Governo disponibiliza 1 milhão de euros para modernizar transportes públicos
O Governo vai disponibilizar um milhão de euros para a modernização de abrigos de paragens e produção de informação nos transportes públicos, informou a tutela.
Redação
Em comunicado, o Ministério das Infraestruturas e Habitação, tutelado por Miguel Pinto Luz, refere que esta verba, disponibilizada no âmbito do Fundo de Transportes, tem como objetivo combater a exclusão e pobreza de mobilidade fora das Áreas Metropolitanas de Lisboa e do Porto.

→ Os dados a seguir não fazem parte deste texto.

theorem State.sendSteel_kept {x : State} : Kept [.power, .out] x (State.sendSteel x) := by
  unfold State.sendSteel
  dsimp only
  refine Kept.ite ?_ ?_
  · refine Kept.andThen State.emits_kept ?_
    refine Kept.andThen State.keepSet_kept ?_
    refine Kept.andThen State.setPower_kept ?_
    exact Kept.refl _
  · refine Kept.andThen State.setPower_kept ?_
    exact Kept.refl _

theorem State.steelIn_kept {x : State} {a1} {a2} : Kept [.regs, .power] x (State.steelIn x a1 a2) := by
  unfold State.steelIn
  refine Kept.ite ?_ ?_
  · exact Kept.refl _
  · refine Kept.ite ?_ ?_
    · refine Kept.andThen State.bump_kept ?_
      exact Kept.refl _
    · refine Kept.ite ?_ ?_
      · exact Kept.refl _
      · refine Kept.ite ?_ ?_
        · refine Kept.andThen State.bump_kept ?_
          exact Kept.refl _
        · refine Kept.andThen State.keepSet_kept ?_
          exact Kept.refl _

theorem execSteelyardSetReceive_kept {x : State} {a0} {a1} : KeptR [.regs, .power] x (execSteelyardSetReceive a0 a1 x) := by
  unfold execSteelyardSetReceive
  refine KeptR.next ?_
  refine Kept.andThen State.steelIn_kept ?_
  exact Kept.refl _

theorem State.decide_kept {x : State} : Kept [.time, .regs, .rings, .power, .handed, .out] x (State.decide x) := by
  unfold State.decide
  dsimp only
  refine Kept.andThen State.alertCheck_kept ?_
  refine Kept.ite ?_ ?_
  · refine Kept.andThen State.setPower_kept ?_
    refine Kept.andThen State.toTick_kept ?_
    exact Kept.refl _
  · refine Kept.andThen State.powerRecord_kept ?_
    refine Kept.andThen State.setPower_kept ?_
    refine Kept.andThen State.toTick_kept ?_
    exact Kept.refl _

theorem State.decideOnce_kept {x : State} : Kept [.time, .regs, .rings, .power, .handed, .out] x (State.decideOnce x) := by
  unfold State.decideOnce
  refine Kept.ite ?_ ?_
  · exact Kept.refl _
  · refine Kept.andThen State.decide_kept ?_
    exact Kept.refl _

theorem execPowerDecision_kept {x : State} : KeptR [.time, .regs, .rings, .power, .handed, .platform, .out] x (execPowerDecision x) := by
  unfold execPowerDecision
  refine KeptR.next ?_
  refine Kept.on (State.watched_kept ?_) ?_
  · intro _
    refine Kept.andThen State.decideOnce_kept ?_
    exact Kept.refl _
  · exact Kept.refl _

theorem State.applyPending_kept {x : State} : Kept [.regs, .power] x (State.applyPending x) := by
  unfold State.applyPending
  dsimp only
  split
  · exact Kept.refl _
  · refine Kept.ite ?_ ?_
    · refine Kept.andThen State.setPower_kept ?_
      refine Kept.andThen State.bumpIf_kept ?_
      exact Kept.refl _
    · refine Kept.andThen State.applyOps_kept ?_
      refine Kept.andThen State.setPower_kept ?_
      exact Kept.refl _

theorem State.lowInputOn_kept {x : State} : Kept [.regs, .rings, .power, .handed, .out] x (State.lowInputOn x) := by
  unfold State.lowInputOn
  refine Kept.ite ?_ ?_
  · exact Kept.refl _
  · dsimp only
    refine Kept.andThen State.alertCheck_kept ?_
    refine Kept.andThen State.powerRecord_kept ?_
    refine Kept.andThen State.holdCeilings_kept ?_
    refine Kept.andThen State.setPower_kept ?_
    exact Kept.refl _

theorem State.measureInput_kept {x : State} {a1} : Kept [.power] x (State.measureInput x a1) := by
  unfold State.measureInput
  dsimp only
  refine Kept.andThen State.setPower_kept ?_
  exact Kept.refl _

theorem State.sampleInput_kept {x : State} {a1} {a2} : Kept [.time, .regs, .arr, .mem, .serve, .vault, .fab, .arb, .chans, .rings, .power, .faults, .ledger, .handed, .sec, .svc, .phase, .out] x (State.sampleInput x a1 a2) := by
  unfold State.sampleInput
  dsimp only
  refine Kept.ite ?_ ?_
  · refine Kept.ite ?_ ?_
    · refine Kept.andThen State.start_kept ?_
      refine Kept.upd ?_
      exact Kept.refl _
    · refine Kept.upd ?_
      exact Kept.refl _
  · refine Kept.ite ?_ ?_
    · refine Kept.ite ?_ ?_
      · refine Kept.andThen State.orderlyHalt_kept ?_
        refine Kept.andThen State.measureInput_kept ?_
        refine Kept.upd ?_
        exact Kept.refl _
      · refine Kept.ite ?_ ?_
        · refine Kept.andThen State.orderlyHalt_kept ?_
          refine Kept.andThen State.measureInput_kept ?_
          refine Kept.upd ?_
          exact Kept.refl _
        · refine Kept.ite ?_ ?_
          · refine Kept.andThen State.lowInputOn_kept ?_
            refine Kept.andThen State.setPower_kept ?_
            refine Kept.andThen State.measureInput_kept ?_
            refine Kept.upd ?_
            exact Kept.refl _
          · refine Kept.andThen State.setPower_kept ?_
            refine Kept.andThen State.measureInput_kept ?_
            refine Kept.upd ?_
            exact Kept.refl _
    · refine Kept.upd ?_
      exact Kept.refl _

theorem execInputSample_kept {x : State} {a0} {a1} : KeptR [.time, .regs, .arr, .mem, .serve, .vault, .fab, .arb, .chans, .rings, .power, .faults, .ledger, .handed, .sec, .platform, .svc, .phase, .out] x (execInputSample a0 x a1) := by
  unfold execInputSample
  refine KeptR.next ?_
  refine Kept.on (State.watched_kept ?_) ?_
  · intro _
    refine Kept.andThen State.sampleInput_kept ?_
    exact Kept.refl _
  · exact Kept.refl _

theorem State.lowInputOff_kept {x : State} : Kept [.time, .regs, .rings, .power, .handed, .out] x (State.lowInputOff x) := by
  unfold State.lowInputOff
  dsimp only
  split
  · exact Kept.refl _
  · refine Kept.ite ?_ ?_
    · exact Kept.refl _
    · refine Kept.on (State.atTimer_kept ?_) ?_
      · intro _
        refine Kept.andThen State.alertCheck_kept ?_
        refine Kept.andThen State.powerRecord_kept ?_
        refine Kept.andThen State.setPower_kept ?_
        exact Kept.refl _
      · exact Kept.refl _

theorem execLowInputClear_kept {x : State} : KeptR [.time, .regs, .rings, .power, .handed, .platform, .out] x (execLowInputClear x) := by
  unfold execLowInputClear
  refine KeptR.next ?_
  refine Kept.on (State.watched_kept ?_) ?_
  · intro _
    refine Kept.andThen State.lowInputOff_kept ?_
    exact Kept.refl _
  · exact Kept.refl _

theorem State.thermalEvent_kept {x : State} {a1} {a2} {a3} {a4} : Kept [.regs, .rings, .out] x (State.thermalEvent x a1 a2 a3 a4) := by
  unfold State.thermalEvent
  refine Kept.andThen State.event_kept ?_
  exact Kept.refl _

No total, a verba a disponibilizar é de 1 milhão de euros, 750 mil para a aquisição e instalação de abrigos e os restantes 250 mil para o desenvolvimento e produção de informação ao público, nomeadamente mapas de rede, horários, tarifários e outras informações.
“Trazer mais pessoas para o transporte público, um dos desígnios deste Governo, passa também por criar condições atrativas, seja com a oferta de mais material circulante, tarifas mais baixas, mais qualidade dos equipamentos como os abrigos ou oferta de informação”, afirma o ministro das Infraestruturas e Habitação, Miguel Pinto Luz, citado na nota.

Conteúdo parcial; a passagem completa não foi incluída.